David Pinheiro Vicente • Director
"It's a wonderful time to be working in film in Portugal, there are amazing people and films"
by Laurence Boyce
- Cineuropa caught up with Portuguese director David Pinheiro Vicente to talk about his short film Where the Summer Goes (Chapters on Youth), screening in EFP’s Future Frames at Karlovy Vary
In his evocation of youth and summer days Where the Summer Goes (Chapters on Youth), David Pinheiro Vicente has created an abstract and painterly piece of work that fits in well with much of contemporary Portuguese short filmmaking. As the film prepared to screen in EFP’s Future Frames as part of Karlovy Vary 2018, Cineuropa caught up with the director to ask about some of the influences behind the film
Cineuropa: Where there any particular memories that inspired you to create Where the Summer Goes?
David Pinheiro Vicente: There were many memories from growing up and my teen years in the Azores, the Portuguese islands where I come from. There is such a different feeling of nature and intimacy there, and I only realized it when I went to Lisbon to study. Young people connect to each other in a group sense, and, in a way, so many things, even sensual experiences, are actually group experiences. So everything you see In some way I took from people I knew and things I saw.
Can you tell us some of your inspirations as a filmmaker? Because, while I can reflect on how the film makes me think of cinema history, the film seems to be inspired by painting, literature and much more.
Yes, many things were inspiring. The film started with an Emily Dickinson poem, about the Bible. She seemed to have a completely different approach to it, and talked about ‘lost boys’ which hit home with my childhood experiences and people I knew growing up. Her connection between religion and teenage years, and sexual awakening was crucial.
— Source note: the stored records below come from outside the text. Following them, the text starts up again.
/-- R492: a record takes a place in the input queue, waits with its source, or is dropped. -/
def Dev.queueRec (d : Dev) (c : Coded) : Dev :=
  if d.flt.stalled.isEmpty && decide (d.flt.inq.length < 64) then
    { d with flt := { d.flt with inq := d.flt.inq ++ [c] } }
  else if c.stalls (match c.what with | .fault k => d.policyLevel k | .event _ => 0) then
    ({ d with flt := { d.flt with stalled := d.flt.stalled ++ [c] } }).count (cDev 7)
  else
    ({ d with flt := { d.flt with lostSince := d.flt.lostSince + 1 } }).lose

/-- Put a record in its place by source unit ID, after those of the same unit. -/
def insertUnit (c : Coded) : List Coded → List Coded
  | [] => [c]
  | x :: l => if x.unit ≤ c.unit then x :: insertUnit c l else c :: x :: l

/-- A record of a unit of a tile whose fence started on an earlier edge: the tile's units report nothing further, and a
failed self-test reports for the tile (R501, R511, R641). DEDUCED, unsafe: log entry 6. -/
def Dev.muted (old : Dev) (c : Coded) : Bool :=
  decide (c.unit / 256 < 8) && (old.get F.FLT_FENCE_TILE.TILES).testBit (c.unit / 256) && decide (c.what ≠ .fault .tileSelftest)

/-- The end of an edge: the records raised on it reach the input queue in source unit order (R71, R492). `old` is the
device before the edge. DESIGN CHOICE, safe: log entry 1. DEDUCED, unsafe: log entry 6. -/
def Dev.settle (d old : Dev) : Dev :=
  let l := d.flt.arr.foldl (fun a c => insertUnit c a) []
  l.foldl (fun d c => if old.muted c then d.lose else d.queueRec c) { d with flt := { d.flt with arr := [] } }

/-- The command is done: the device it leaves, with its records settled, and the queue as it was.
DESIGN CHOICE, safe: log entry 1. DESIGN CHOICE, unsafe: log entry 65. -/
def State.upd (s : State) (d : Dev) : Host.Outcome State Fault Refusal := .next { s with dev := d.settle s.dev }

/-- Report fault `k` from `unit` for domain index `idx`, at the level `level?` names or at the policy's. -/
def Dev.raise (d : Dev) (k : Kind) (unit idx addr : Nat) (level : Option Nat := none)
    (dom : DomType := k.dom) (recl : Option Recl := none) (injected : Bool := false) : Dev :=
  d.offer { unit := unit, what := .fault k, level := level, dom := dom, idx := idx,
            addr := BitVec.ofNat 64 (addr % 2 ^ 52), recl := recl, injected := injected }

/-- A codeword of `unit` is read with error pattern `e`: the pattern with what FACTORY_INJECT flipped in it, and whether it did
(R513). The injections are then spent. -/
def Dev.injTake (d : Dev) (unit : Nat) (here : Nat → Bool) (e : CwErr) : Dev × CwErr × Bool :=
  let mine := d.flt.injCw.filter fun x => x.1 == unit && here x.2.1
  if mine = [] then (d, e, false)
  else ({ d with flt := { d.flt with injCw := d.flt.injCw.filter fun x => !mine.contains x } },
    mine.foldl (fun e x => e ^^^ cwFlip x.2.2.1 x.2.2.2) e, true)

/-- Report event `e` with its data bytes 0 to 3 and 4 to 11. -/
def Dev.event (d : Dev) (e : Event) (unit : Nat) (data : BitVec 32) (hi : BitVec 64 := 0) : Dev :=
  d.offer { unit := unit, what := .event e, dom := .device, idx := 0, addr := hi, data := data }

/-- Queue a reclaim report record with the device sequence of its cause; a full queue loses it on Caravan, which is counted,
and logged when the queue becomes full (R477). -/
def Dev.report (d : Dev) (r : Recl) (seq : BitVec 40) : Dev :=
  if !(d.get F.CAR_CFG.STREAM_EN).testBit 2 then d
  else if d.flt.reclQ.length < 2048 then
    { d with flt := { d.flt with reclQ := d.flt.reclQ ++ [(r, seq)] } }
  else
    let d := (d.count (cDev 19)).set F.CAR_ERR.OUT_LOST
    if d.flt.qFull.contains 3 then d
    else (({ d with flt := { d.flt with qFull := 3 :: d.flt.qFull } }).set F.CAR_ERR.OVERRUN).raise .carOverrun (uDev 0x05) 0 0x203

/-! ### Lines, slices and sets (R267) -/

/-- The 46-bit line number of a fabric address. -/
def lineOf (addr : Nat) : Nat := addr / 64 % 2 ^ 46

/-- The fabric address of a line. -/
def addrOf (line : Nat) : Nat := line * 64

/-- The exclusive or of the lowest `n` 3-bit groups of a line number. -/
def fold3 : Nat → Nat → Nat
  | 0, _ => 0
  | n + 1, l => (l % 8) ^^^ fold3 n (l / 8)

/-- The home slice of a line. -/
def homeSlice (line : Nat) : Nat := fold3 16 line

/-- The set of a line within its slice, and its tag. -/
def setOf (line : Nat) : Nat := line / 8 % 2 ^ 18
def tagOf (line : Nat) : Nat := line / 2 ^ 21

/-- The line that slice, set and tag name together. -/
def lineFrom (slice set tag : Nat) : Nat :=
  let up := tag * 2 ^ 18 + set
  up * 8 + ((slice ^^^ fold3 15 up) % 8)

/-! ### Ports, roles and edges -/

/-- Role codes of PRT_CFG.ROLE (R109), under the personality that R81 accepts them with. -/
def Dev.isHost (d : Dev) (p : Nat) : Bool := d.get F.PRT_CFG.PERSONALITY p == 1 && d.get F.PRT_CFG.ROLE p == 0
def Dev.isTarget (d : Dev) (p : Nat) : Bool := d.get F.PRT_CFG.PERSONALITY p == 1 && d.get F.PRT_CFG.ROLE p == 1
def Dev.isIl (d : Dev) (p : Nat) : Bool := d.get F.PRT_CFG.PERSONALITY p == 2
def Dev.enabled (d : Dev) (p : Nat) : Bool := d.get F.PRT_CFG.PERSONALITY p != 0

/-- A port that exposes the management function (R83). -/
def Dev.exposes (d : Dev) (p : Nat) : Bool :=
  d.get F.PRT_CFG.PERSONALITY p == 3 || (d.get F.PRT_CFG.PERSONALITY p == 1 && d.get F.PRT_CFG.ROLE p == 3) ||
    (d.isHost p && d.bit F.PRT_CFG.MGMT_FN p)

/-- The edge ID of a port (R211). -/
def Dev.edgeOf (d : Dev) (p : Nat) : BitVec 12 := BitVec.ofNat 12 (d.get F.TIL_PCFG.EDGE_ID p)

/-- The edge ID of the C64's own functions (R605). -/
def Dev.ownEdge (d : Dev) : BitVec 12 := BitVec.ofNat 12 (d.get F.GLB_NODE.FN_EDGE)

/-- Whether tile `t` is fenced (R501). -/
def Dev.tileFenced (d : Dev) (t : Nat) : Bool := (d.get F.FLT_FENCE_TILE.TILES).testBit t

/-- Whether port `p` or its tile is fenced. -/
def Dev.portFenced (d : Dev) (p : Nat) : Bool := d.flt.fences.contains (.port, p) || d.tileFenced (p / 8)

/-- Whether tile `t` is Active (R534): a request to or from a sleeping tile waits (R535). -/
def Dev.awake (d : Dev) (t : Nat) : Bool := d.get F.TIL_PWR_STATUS.STATE t == 0

/-- R535: a demand wakes a sleeping tile, and waits. DEDUCED, unsafe: log entry 40. -/
def Dev.demand (d : Dev) (t : Nat) : Dev :=
  if d.awake t || d.bit F.TIL_PWR_STATUS.WAKING t then d else (d.set F.TIL_PWR_STATUS.WAKING t).count (cTile t 29)

/-! ### Routing (R168) -/

/-- What the route table says of an edge ID. -/
inductive Route where
  | own | port (p : Nat) | miss
  deriving DecidableEq, Repr

/-- The route of an edge ID; a disabled or fenced port is a miss (R170). -/
def Dev.route (d : Dev) (e : BitVec 12) : Route :=
  let i := e.toNat
  if d.bit F.TIL_ROUTE.VALID i then
    if d.bit F.TIL_ROUTE.LOCAL i then .own
    else
      let p := d.get F.TIL_ROUTE.PORT i
      if d.enabled p && !d.portFenced p then .port p else .miss
  else .miss

/-! ### Queues and crossbar outputs (R4, R15, R17, R218) -/

/-- The number of a queue. -/
def queueNo (p cls slot : Nat) : Nat := p * 256 + cls * 32 + slot

/-- R218: service class and tenant slot of a message on egress port `p`; a multicast copy takes its group's CLASS. -/
def Dev.classify (d : Dev) (p : Nat) (m : Msg) : Nat × Nat :=
  if m.mcast then (d.get F.TIL_MCAST.CLASS m.dst.toNat, 0)
  else
    let c := m.cls.code
    let e := d.get F.SCH_CLASSMAP.MAP p / 2 ^ (4 * c) % 16
    let slot := if e / 8 = 1 then d.get F.SCH_SLOTMAP.MAP p / 2 ^ (4 * c) % 16
      else match m.inst with
        | some i => d.get F.INS.SLOT i.val
        | none => 0
    (e % 8, slot)

/-- The queue that a message joins on port `p`. -/
def Dev.queueOf (d : Dev) (p : Nat) (m : Msg) : Nat :=
  let (c, s) := d.classify p m
  queueNo p c s

/-- The queue that stage 3 resolves for a message with this destination; 0 where it joins none. -/
def Dev.queueFor (d : Dev) (x : Dest) (m : Msg) : Nat :=
  match x with
  | .port e => d.queueOf e.val m
  | _ => 0

/-- The service class of a message's crossbar request is 7 (R31). -/
def Dev.strict (d : Dev) (x : Dest) (m : Msg) : Bool :=
  match x with
  | .port e => (d.classify e.val m).1 == 7
  | .mcast g => d.get F.TIL_MCAST.CLASS g.toNat == 7
  | _ => false

/-- R188: the ports that a copy of multicast message `m` goes to. -/
def Dev.members (d : Dev) (m : Msg) : List Nat :=
  let g := m.dst.toNat
  (List.range 64).filter fun e =>
    (d.get F.TIL_MCAST.MEMBERS g).testBit e && !(d.bit F.TIL_PCFG.EDGE_VALID e && d.edgeOf e == m.src) &&
      (d.bit F.TIL_MCAST.ROOT g || decide (e ≠ d.get F.TIL_MCAST.ROOT_PORT g))

/-- The crossbar outputs that a message from tile `t` asks for: that of its destination's tile, and for a multicast message
one per tile with a member copy (R15 to R17). What stage 3 answers itself, and what a function of the C64 takes, crosses its
own tile's. -/
def Dev.outsOf (d : Dev) (t : Nat) (x : Dest) (m : Msg) : List Nat :=
  match x with
  | .port e => [e.val / 8]
  | .slice s _ => [s.val]
  | .fold f => [f.val / 64]
  | .mcast _ =>
    let l := (List.range 8).filter fun o => (d.members m).any fun e => e / 8 == o
    if l = [] then [t] else l
  | _ => [t]

/-- Stage a message of the C64's own from tile `t`: its crossbar request is raised (R15, R16). One that leaves this C64
counts it in HOPS (R164). DEDUCED, unsafe: log entry 20. -/
def Dev.launch (d : Dev) (t : Nat) (x : Dest) (m : Msg) (squash : Bool := false) (q : Option Nat := none)
    (ing : Option (Fin 64) := none) (rel : Nat := 0) : Dev :=
  let m := match x with
    | .port _ | .mcast _ => { m with hops := m.hops + 1 }
    | _ => m
  let want := match x with
    | .answer _ => []
    | _ => d.outsOf t x m
  { d with sw := { d.sw with staged := d.sw.staged ++
    [{ ing := ing, dest := x, m := m, rel := rel, squash := squash, q := q.getD (d.queueFor x m), tile := Fin.ofNat 8 t, want := want }] } }

/-- A route miss is counted and logged in tile `t`, with DST_EDGE, or the group, in the record (R170). -/
def Dev.missed (d : Dev) (t idx : Nat) (m : Msg) : Dev :=
  ((d.count (cTile t 0)).set F.TIL_ERR.ROUTE_MISS t).raise .routeMiss (uTile t 0x10) idx
    (m.dst.toNat + if m.mcast then 2 ^ 12 else 0)

/-- Send a message of the C64's own to its destination edge ID; one that has no route is a route miss, and a request among
them is answered as lost (R170). -/
def Dev.emit (d : Dev) (t : Nat) (m : Msg) : Dev :=
  match d.route m.dst with
  | .own => d.launch t (.own 0) m
  | .port p => d.launch t (.port (Fin.ofNat 64 p)) m
  | .miss =>
    let d := d.missed t (t * 8) m
    match m.cls with
    | .req | .rwd | .ion => d.launch t (.answer .lost) m
    | _ => d

/-! ### Ports, REL and DONE (R406) -/

def Dev.prt (d : Dev) (p : Nat) : PortRt := d.ports.get PortRt.reset p

def Dev.setPrt (d : Dev) (p : Nat) (r : PortRt) : Dev := { d with ports := d.ports.put PortRt.reset p r }

def Dev.ilRt (d : Dev) (p : Nat) : IlRt := d.il.get IlRt.reset p

def Dev.setIl (d : Dev) (p : Nat) (r : IlRt) : Dev := { d with il := d.il.put IlRt.reset p r }

/-- Advance DONE over the completed messages that follow it (R406). -/
def advanceDone : Nat → Nat → List Nat → Nat × List Nat
  | 0, done, b => (done, b)
  | fuel + 1, done, b => if b.contains (done + 1) then advanceDone fuel (done + 1) (b.erase (done + 1)) else (done, b)

/-- The message numbered `n` of port `p` has completed (R406). DEDUCED, unsafe: log entry 17. -/
def Dev.doneMsg (d : Dev) (ing : Option (Fin 64)) (n : Nat) : Dev :=
  match ing with
  | none => d
  | some p =>
    let r := d.prt p.val
    if n ≤ r.done then d
    else
      let b := n :: r.beyond
      let (done, b) := advanceDone b.length r.done b
      d.setPrt p.val { r with done := done, beyond := b }

/-! ### Interlink channels and credit (R126, R128, R130) -/

/-- The virtual channel of an internal class (R128). -/
def vcOf (code : Nat) : Nat := if code < 5 then code else 5

/-- Slots of 56 payload bytes that a message takes (R126). -/
def ilSlots (m : Msg) : Nat := (m.bytes + 55) / 56

/-- The slots of one message, in stream order (R126, R127). A flit takes them at its lowest positions.
DESIGN CHOICE, unsafe: log entry 74. -/
def slotsOf (m : Msg) : List IlSlot :=
  let n := ilSlots m
  (List.range n).map fun k =>
    { vc := BitVec.ofNat 3 (vcOf m.cls.code),
      pos := if n = 1 then 0 else if k = 0 then 1 else if k + 1 = n then 3 else 2,
      colour := BitVec.ofNat 2 (Colour.code m.colour), len := BitVec.ofNat 6 (min 56 (m.bytes - 56 * k)),
      icls := BitVec.ofNat 3 m.cls.code, part := BitVec.ofNat 4 k, m := m }

/-- Entry `v` of a list of six. -/
def six (l : List Nat) (v : Nat) : Nat := l.getD v 0

/-- Set entry `v`. -/
def setSix (l : List Nat) (v n : Nat) : List Nat := l.set v n

/-- `n` slots leave the receive pool of channel `v` of interlink port `p`; their credit is owed to the partner (R130). -/
def Dev.ilFreeN (d : Dev) (p v n : Nat) : Dev :=
  if d.isIl p then
    let r := d.ilRt p
    d.setIl p { r with occ := setSix r.occ v (six r.occ v - n), owed := setSix r.owed v (six r.owed v + n) }
  else d

/-- The slots of a message leave the receive pool. -/
def Dev.ilFree (d : Dev) (p : Nat) (m : Msg) : Dev := d.ilFreeN p (vcOf m.cls.code) (ilSlots m)

/-- A message leaves the staging of its ingress port, whose link credit it held (R182). -/
def Dev.leaves (d : Dev) (ing : Option (Fin 64)) (m : Msg) : Dev :=
  match ing with
  | some p => d.ilFree p.val m
  | none => d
Also I’d say classical painting in more of the sense of the gesture in classical painting. And also photography, contemporary photography, that takes on classical painting for ways of showing the human figure and significant, not realistic, gestures that can sum up narrative intention. So Tina Barney, photographer, was super important. And of course Bresson, Lucrecia Martel, Manoel de Oliveira, and so many others.
While it is comparatively measured there is a sense of immediacy and vitality in the film – the visceral nature of the past can still penetrate the fog of remembrance. Was that reflected on the shoot? Was it a quick and easy shoot or the opposite?
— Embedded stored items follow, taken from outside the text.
/-- The poison mark of a line that has way `k`, with entry `e`, and keeps no holder (R313, R322): it stays there while its set may
hold a further mark, else it waits for a spill (R310). -/
def Dev.markWay (d : Dev) (k line : Nat) (e : Entry) (through : Bool) : Dev :=
  let t := k / 16 / 2 ^ 18
  let d := if e.poison then d
    else ({ d with coh := { d.coh with durable := d.coh.durable.filter (· != line) } }).count (cTile t 54)
  let d := if through then d.poisonThrough t line else d
  if !e.poison && decide (d.markLim ≤ (d.marksIn t (k / 16 % 2 ^ 18)).length) then
    let d := d.putEntry k Entry.free
    d.setSlice t { d.slice t with marks := (d.slice t).marks ++ [(line, [])] }
  else d.putEntry k { Entry.free with tag := e.tag, poison := true, age := e.age }

/-- One FK_ record of chapter 08 with the line's address (R332), with its DIR_ERR bit set. -/
def Dev.cohFault (d : Dev) (k : Kind) (errBit : Fld) (t idx addr : Nat) : Dev :=
  (d.set errBit t).raise k (uTile t 0x13) idx addr

end Sys2Proof.Machine
end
It was quick in a way, and long in a way. But that process (it’s almost a process I think) you talk about, remembrance, is almost too internal to think there. I think it was there, in my subconscious decisions. And things seemed slow and measured because we prepared everything with time, everything was marked, everything was studied in a way, and seemed fresh also because when you work with young people like that they are always playing when you are preparing the shot, and suddenly you see this amazing thing and you include it. So both.
What do you think it is about this time that is seeing such great short films being made in Portugal?
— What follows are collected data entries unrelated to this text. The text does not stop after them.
/-- R319: tTGT expires on the target write of writeback slot `id` of slice `t`. -/
def Dev.writeTimeout (d : Dev) (t id : Nat) : Dev :=
  let s := d.slice t
  match s.wbs.find? fun b => b.id == id with
  | none => d
  | some b =>
    let d := (d.set F.DIR_ERR.TARGET_TIMEOUT t).raise .targetTimeout (uTile t 0x13) (d.targetPort b.line)
      (addrOf b.line + 2) none .port
      (some { ty := 0x12, b1 := b.host, inst := b.inst, lines := 1, addr := BitVec.ofNat 64 (addrOf b.line) })
    let s := d.slice t
    let d := (d.setSlice t { s with wbs := s.wbs.erase b, late := s.late ++ [4096 + id] }).nextThru t
    let d := match b.fold with
      | some (f, l) => d.foldWrote f l true
      | none => d
    let d := d.mark b.line false
    match (d.slice t).trkOn b.line with
    | some k => d.advance 8 t k.id
    | none => d

/-! ### Prefetch (R312 to R314) -/

/-- R312: on an idle edge, accept the first hint of slice `t` or drop it. -/
def Dev.acceptHint (d : Dev) (t : Nat) : Dev :=
  let s := d.slice t
  match s.hints with
  | [] => d
  | line :: hs =>
      let d := d.setSlice t { s with hints := hs }
      let room := (d.findKey line).isNone && !s.busy line && (s.wbOf line).isNone &&
        !(s.pf.any fun x => x.1 == line) && decide (s.parked.length + s.p.length < 4096 - s.trks.length) &&
        decide (s.pf.length + (s.trks.filter fun k => k.job = .prefetch).length < 1024)
      match d.freeWay line with
      | some k =>
        if room then
          let id := s.newTrk
          let e := { Entry.free with tag := tagOf line, st := .b, trk := id }
          let o : TOp := { m := { op := .rdI, addr := BitVec.ofNat 64 (addrOf line) }, host := 0, local_ := false, tile := t,
                           uncached := true, fold := none }
          let tr : Trk :=
            { id := id, line := line, job := .prefetch, op := o, stamp := 0, key := some k, before := Entry.free, bi := [],
              owed := [], fwd := none, nacked := false, evict := none, needWay := false, quota := false, reading := true,
              needData := true, data := none, done := false, noAdd := false }
          let d := d.putEntry k e
          let d := d.setSlice t { d.slice t with trks := (d.slice t).trks ++ [tr] }
          (d.count (cTile t 50)).readTarget t line id
        else d.count (cTile t 49)
      | none => d.count (cTile t 49)

/-- R314: a buffered line has lived for tPF_LIFE. -/
def Dev.expirePf (d : Dev) (t line : Nat) : Dev :=
  let s := d.slice t
  if s.pf.any fun x => x.1 == line then
    (d.count (cTile t 52)).setSlice t { s with pf := s.pf.filter fun x => x.1 != line }
  else d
It’s a wonderful time to be working in film in Portugal, because there are amazing people and amazing films, but it’s also a rough time because the conditions are not good, and people fight so much to be able to make each film. There is talent and there is perseverance. So I hope for even better times, when more parts of the spectrum are good.
How are you looking forward to Future Frames and Karlovy Vary?
I’m so looking forward to it, to see all the films, and be able to meet new and interesting people working right know! And it’s always a pleasure to have a platform to showcase this film that is very dear to me.
What projects are you working on next?
I’m working on some things. Mainly working on a short film, a personal film from family stories on rural Portugal, and I couldn’t be more excited to do it.